Bed Sheets Buying Guide

There are many steps involved in choosing the right bed sheets for your particular mattress. Of course, you need to start with the correct size of your mattress. There are standard sizes such as twin, full, queen, etc., but even these "standard" sizes can vary. For proper-fitting bed sheets, you will need to measure your mattress to make sure you are getting the correct size sheets.


In addition, you need to measure the pocket depth — the distance from the bottom edge of the mattress to the top, including any pillow top quilting that might be on the mattress. A standard pocket size is 7 to 9 inches (18 to 23 cm), a deep pocket is considered to be 10 to 15 inches (25 to 38 cm), and an extra deep pocket depth measures 15 to 22 inches (38 to 56 cm). This will help ensure that you find the correct fitted sheets for your mattress.


Fitted sheets are not created equal; the elastic on a fitted sheet can also affect quality. The most common and cheapest type of fitted sheet only has elastic in the corners, which can often lead to the bed sheets coming off the mattress during the night. One step up are the fitted sheets with elastic running down the sides. The type of fitted sheets that are usually most expensive and of the highest quality are the kind with elastic all the way around the sheet. That extra elastic generally helps prevent the sheet from slipping off of the mattress.

home institute 1 Thread Count

Thread count — the number of threads in one square inch of the fabric — is another important consideration when buying bed sheets. To have soft, durable sheets, you need a high thread count, and in general, the higher the thread count is, the better quality the sheets are. A thread count of at least 200 is recommended, although higher thread counts usually feel more luxurious and hold up better to use and frequent washings.

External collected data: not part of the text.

/-- CALL, CALLX and RET (05 R129, R130, R134): the depth, underflow and target traps; the pushes, with the oldest entry of
a lane at depth 8 and more stored at its place in thread-local memory; the pops, with the refill from there. They commit
the region that they end; a spill commits with it, and one to an S page goes out at once and makes the group wait (the
model's reading, log entry 13); a spill or refill that meets a translation fault aborts the region (21 R385). -/
def Obligations.CallReturn : Prop :=
  (∀ h tgt a s u g, s.Issues u g h → ∀ it : Instr × (Nat → Dword),
    it = (.call h tgt, fun _ => g.clauseAddr + 8 * tgt.signExtend 64) ∨ it = (.callx h a, (src64 s u g · a)) →
    let ls := ((lanesList (g.active h)).filter fun L => decide (8 ≤ g.depthOf L)).map fun L =>
      stackLane s u g accStore (g.depthOf L - 8) L
    let deepOk := ∀ L, L < 64 → g.acts h L → 8 ≤ g.depthOf L → 8 * (g.depthOf L - 7) ≤ g.tlsb
    (¬deepOk → exec it.1 s = .next (s.trapAt u causeDepth 0 (g.active h))) ∧
    (deepOk → ∀ L, firstBadTarget (g.active h).getLsbD it.2 L →
      exec it.1 s = .next (s.trapAt u causeTarget (it.2 L) (g.active h))) ∧
    (deepOk → (∀ L, L < 64 → g.acts h L → validTarget (it.2 L)) →
      (∀ c i, lowestTrap ls c i → exec it.1 s = .next (s.trapAt u c i (g.active h))) ∧
      (firstTrap ls = none → faultsOf ls ≠ [] → ∃ t, exec it.1 s = .next t ∧
        Aborted (if anyS ls = true then s.commit u g.clauseIdx false else s) t u (faultsOf ls)) ∧
      (firstTrap ls = none → faultsOf ls = [] → anyS ls = true →
        ∃ t g1 tok, exec it.1 s = .next t ∧ t.group? u = some g1 ∧ s.SameMem t ∧ g.SameRegs g1 ∧ g1.buf = [] ∧
          g1.clause = none ∧ g1.wait = .drain tok ∧
          (∀ L, aget g1.pc L = if g.headRun.getLsbD L = true then
            some (if (g.active h).getLsbD L = true then it.2 L else g.nextClause) else aget g.pc L) ∧
          (∀ L, L < 64 → (g.acts h L → g1.depthOf L = g.depthOf L + 1) ∧ (¬g.acts h L → g1.depthOf L = g.depthOf L)) ∧
          sentOut t g tok (fun L => natLE (g.stackAt L (g.depthOf L - 8)).toNat 8) ls)) ∧
    (deepOk → (∀ L, L < 64 → g.acts h L → validTarget (it.2 L)) → firstTrap ls = none → faultsOf ls = [] → anyS ls = false →
      ∀ b, bufStore g.buf (storeBytes (fun L => natLE (g.stackAt L (g.depthOf L - 8)).toNat 8) ls) [] [] = some b →
      ∃ g1, exec it.1 s =
          .next (((s.tlbFillLanes g.ctx accStore (s.groupPriv g) ls).putGroup u g1).commit u 0 false).drawn ∧
        g1.buf = b ∧
        g.Leaves { g1 with buf := g.buf, depth := g.depth, rstack := g.rstack }
          (fun L => some (if (g.active h).getLsbD L = true then it.2 L else g.nextClause)) ∧
        (∀ L, L < 64 → (g.acts h L → g1.depthOf L = g.depthOf L + 1) ∧ (¬g.acts h L → g1.depthOf L = g.depthOf L)) ∧
        ∀ L e, L < 64 → g1.stackAt L e =
          if (g.active h).getLsbD L = true ∧ e = g.depthOf L then g.nextClause
          else if (g.active h).getLsbD L = true ∧ 8 ≤ g.depthOf L ∧ e = g.depthOf L - 8 then 0
          else g.stackAt L e)) ∧
  ∀ h s u g, s.Issues u g h →
    let t (L : Nat) : Dword := g.stackAt L (g.depthOf L - 1)
    let refill (L : Nat) : Lane := stackLane s u g accLoad (g.depthOf L - 9) L
    let ls := ((lanesList (g.active h)).filter fun L => decide (9 ≤ g.depthOf L)).map refill
    let own := bufBytes g.buf false ((pieceBytes (ls.flatMap (·.pieces))).map (·.2.2))
    let full := ∀ L, L < 64 → g.acts h L → 0 < g.depthOf L
    (¬full → exec (.ret h) s = .next (s.trapAt u causeUnderflow 0 (g.active h))) ∧
    (full → ∀ L, firstBadTarget (g.active h).getLsbD t L →
      exec (.ret h) s = .next (s.trapAt u causeTarget (t L) (g.active h))) ∧
    (full → (∀ L, L < 64 → g.acts h L → validTarget (t L)) →
      (∀ c i, lowestTrap ls c i → exec (.ret h) s = .next (s.trapAt u c i (g.active h))) ∧
      (firstTrap ls = none → faultsOf ls ≠ [] → ∃ t, exec (.ret h) s = .next t ∧
        Aborted (if anyS ls = true then s.commit u g.clauseIdx false else s) t u (faultsOf ls))) ∧
    (full → (∀ L, L < 64 → g.acts h L → validTarget (t L)) → firstTrap ls = none → faultsOf ls = [] →
      (∀ k ∈ s.sent, ¬(k.unit = u ∧ k.uid = g.uid)) → (∀ l ∈ ls, (s.refillOf u g own l).2 = none) →
      ∃ g1, exec (.ret h) s =
          .next (((s.tlbFillLanes g.ctx accLoad (s.groupPriv g) ls).putGroup u g1).commit u 0 false).drawn ∧
        g.Leaves { g1 with depth := g.depth, rstack := g.rstack }
          (fun L => some (if (g.active h).getLsbD L = true then t L else g.nextClause)) ∧
        (∀ L, L < 64 → (g.acts h L → g1.depthOf L = g.depthOf L - 1) ∧ (¬g.acts h L → g1.depthOf L = g.depthOf L)) ∧
        ∀ L e, L < 64 → g1.stackAt L e =
          if (g.active h).getLsbD L = true ∧ e = g.depthOf L - 1 then 0
          else if (g.active h).getLsbD L = true ∧ 9 ≤ g.depthOf L ∧ e = g.depthOf L - 9 then
            (s.refillOf u g own (refill L)).1
          else g.stackAt L e)

/-- EXIT, TRAP, BKPT and the event GROUP_EXIT (05 R135, R140, R141): the active lanes leave the table and an empty table
ends the group once nothing is outstanding; TRAP commits and takes cause 9 behind itself; BKPT halts where breakpoints are
enabled and is a NOP elsewhere. -/
def Obligations.ExitsAndTraps : Prop :=
  (∀ h s u g, s.Issues u g h →
    let s1 := s.commit u g.clauseIdx false
    ∃ g1 g2, s1.group? u = some g1 ∧ exec (.exit h) s = .next (s1.putGroup u g2).drawn ∧
      g1.Leaves { g2 with region := g1.region, wait := g1.wait }
        (fun L => if (g.active h).getLsbD L = true then none else some g.nextClause) ∧
      g2.region = ⟨g2.pc, 0, false⟩ ∧ g2.wait = if g2.pc = [] then .exit else g1.wait) ∧
  (∀ h code s u g, s.Issues u g h →
    let s1 := s.commit u g.clauseIdx false
    ∃ g1 g2, s1.group? u = some g1 ∧
      g1.Leaves { g2 with region := g1.region } (fun _ => some g.nextClause) ∧ g2.region = ⟨g2.pc, 0, false⟩ ∧
      exec (.trap h code) s = .next (
        if g.active h = 0 then (s1.putGroup u g2).drawn
        else (s1.putGroup u g2).drawn.takeTrap u
          ⟨causeSoftware, g.clauseAddr, g.clauseIdx, BitVec.setWidth 64 code, g.active h⟩)) ∧
  (∀ h code s u g, s.Issues u g h →
    (g.active h ≠ 0 → s.ctxBpen g.ctx = true → g.wait ≠ .halted →
      exec (.bkpt h code) s = .next ((s.putGroup u { g with wait := .halted }).logCtx g.ctx (srcUnit u) 0x05
        (g.clauseAddr.toNat + 2 ^ 64 * code.toNat + 2 ^ 80 * unitSlot u))) ∧
    (g.active h = 0 ∨ s.ctxBpen g.ctx = false → ∃ t g', Runs (.bkpt h code) s u g t g' ∧ g.SameRegs g')) ∧
  ∀ s u g, s.group? u = some g →
    (g.wait = .exit → g.unacked = 0 → g.isEngine = false → g.atomicsOut = false →
      ∃ t, exec (.groupExit u) s = .next t ∧ t.group? u = none ∧ s.SameMem t ∧
        ∀ k x, g.launch = some k → aget s.launches k = some x →
          ∃ y, aget t.launches k = some y ∧ y = { x with live := x.live - 1 }) ∧
    (g.wait ≠ .exit ∨ g.unacked ≠ 0 ∨ g.isEngine = true ∨ g.atomicsOut = true → exec (.groupExit u) s = .next s)

/-! ### Traps and the privileged family, 0xF -/

/-- Taking a trap (21 R389, R394, R395): the open region is discarded with its stores, the region start and the record go to
the shadow, and the lanes to the handler; it waits while results are in flight (TRAP_DELIVER then delivers; one found elsewhere waits for
the clause in flight, 12 R303); a fatal
trap, a second trap in a handler or a disabled TVEC ends the group with its record. -/
def Obligations.TrapEntry : Prop :=
  (∀ (s : State) (u : Nat) (g : Group) (r : TrapRec), s.group? u = some g → g.isEngine = false → s.noArrival g →
    (s.delivers g r → g.restart.settled = true →
      ∃ g', (s.takeTrap u r).group? u = some g' ∧ g.Enters g' g.region r (trapEntry s g.ctx r.cause) ∧ g'.buf = [] ∧
        g'.wait = .no ∧ g'.late = g.late ∧
        ((∀ st n b k, BufItem.fill st n b (some k) ∉ g.buf) → g'.flags = g.flags ∧ g'.pend = g.pend) ∧
        (∀ k, k ≠ u → (s.takeTrap u r).group? k = s.group? k) ∧ { s.takeTrap u r with groups := s.groups } = s) ∧
    (fatalCause r.cause = false → g.restart.settled = false →
      ∃ g', (s.takeTrap u r).group? u = some g' ∧ g'.taking = some r ∧ g'.clause = none ∧ g'.pc = g.region.pcs ∧
        g'.buf = [] ∧ g'.wait = .no ∧ g.SameRegs g' ∧ { s.takeTrap u r with groups := s.groups } = s) ∧
    (¬s.delivers g r → fatalCause r.cause = true ∨ g.restart.settled = true →
      (s.takeTrap u r).group? u = none ∧
      ∃ g', s.takeTrap u r =
        ((s.putGroup u g').leave u true).logCtx g.ctx (srcUnit u) 0x06 (trapData u g.ctx (endRec g r)))) ∧
  ∀ (s : State) (u : Nat) (g : Group), s.group? u = some g →
    (∀ r, g.taking = some r → g.settled = true → g.isEngine = false → s.delivers g r → ∃ t g',
      exec (.trapDeliver u) s = .next t ∧ t.group? u = some g' ∧
      g.Enters { g' with clause := none }
        ⟨g.pc, (g.resume.map (·.1)).getD 0, (g.resume.map (·.2)).getD false⟩ r (trapEntry s g.ctx r.cause) ∧
      (∀ k, k ≠ u → t.group? k = s.group? k) ∧ { t with groups := s.groups } = s) ∧
    (∀ r, g.taking = some r → g.settled = true → g.isEngine = false → ¬s.delivers g r → ∃ t,
      exec (.trapDeliver u) s = .next t ∧ t.group? u = none ∧
      t = (s.leave u true).logCtx g.ctx (srcUnit u) 0x06 (trapData u g.ctx (endRec g r))) ∧
    (∀ r, g.taking = some r → g.settled = false ∨ g.isEngine = true → exec (.trapDeliver u) s = .next s) ∧
    (∀ r, g.taking = none → g.late = some r →
      ((∀ c, g.clause = some c → c.started = false) →
        exec (.trapDeliver u) s = .next ((s.putGroup u { g with late := none }).takeTrap u r)) ∧
      ((∃ c, g.clause = some c ∧ c.started = true) → exec (.trapDeliver u) s = .next s)) ∧
    (g.taking = none → g.late = none → exec (.trapDeliver u) s = .next s)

Bed sheets can also feature different weaves, which you should consider before making a purchase. A standard weave has a pattern of one stitch over and one stitch under. Sateen sheets have a sateen weave which means four stitches over and one under. Since most threads are on the surface, the material is extremely soft, but not quite as durable as a standard weave. A pinpoint weave is two stitches over and one under, which is less soft than sateen but softer than a standard weave.


Different materials have different strengths and weaknesses. Cotton is a favorite of many people, both for its softness and ability to breathe. However, there are different versions of 100% cotton. Muslin as at the low end, with a threat count of 128 to 140. It is rather rough and is mostly used for children's printed bed sheets. Combed cotton is cleaned of impurities, and because its shorter fibers are removed, is generally soft and smooth.

Pima cotton is long fiber cotton grown in the United States, and Supima cotton is the same, with extra-long fibers. Both of these are of high quality and usually have a 200 to 300 threat count. Egyptian cotton is considered the best cotton, due to its extra-long fibers. Bed sheets made from this silky and durable cotton usually have a thread count of over 200.

Cotton blends are popular for sheets, since it can make them less likely to wrinkle. Cotton/polyester blends are very popular because they cost less and they have a crisp, cool feeling. These sheets are of higher quality than they used to be. Flannel is wool blended with synthetic material or cotton. Flannel sheets are not measured by thread count, but instead by the weight of flannel per square yard.

Although the variety of material, stitching styles, and sizes of bed sheets available may seem daunting, a careful consumer will be able to learn exactly which type of bed sheets are right for him or her. No matter if you are looking for durability, softness, or bed sheets that fit into your budget, understanding the options will help you to find the best sheets for you.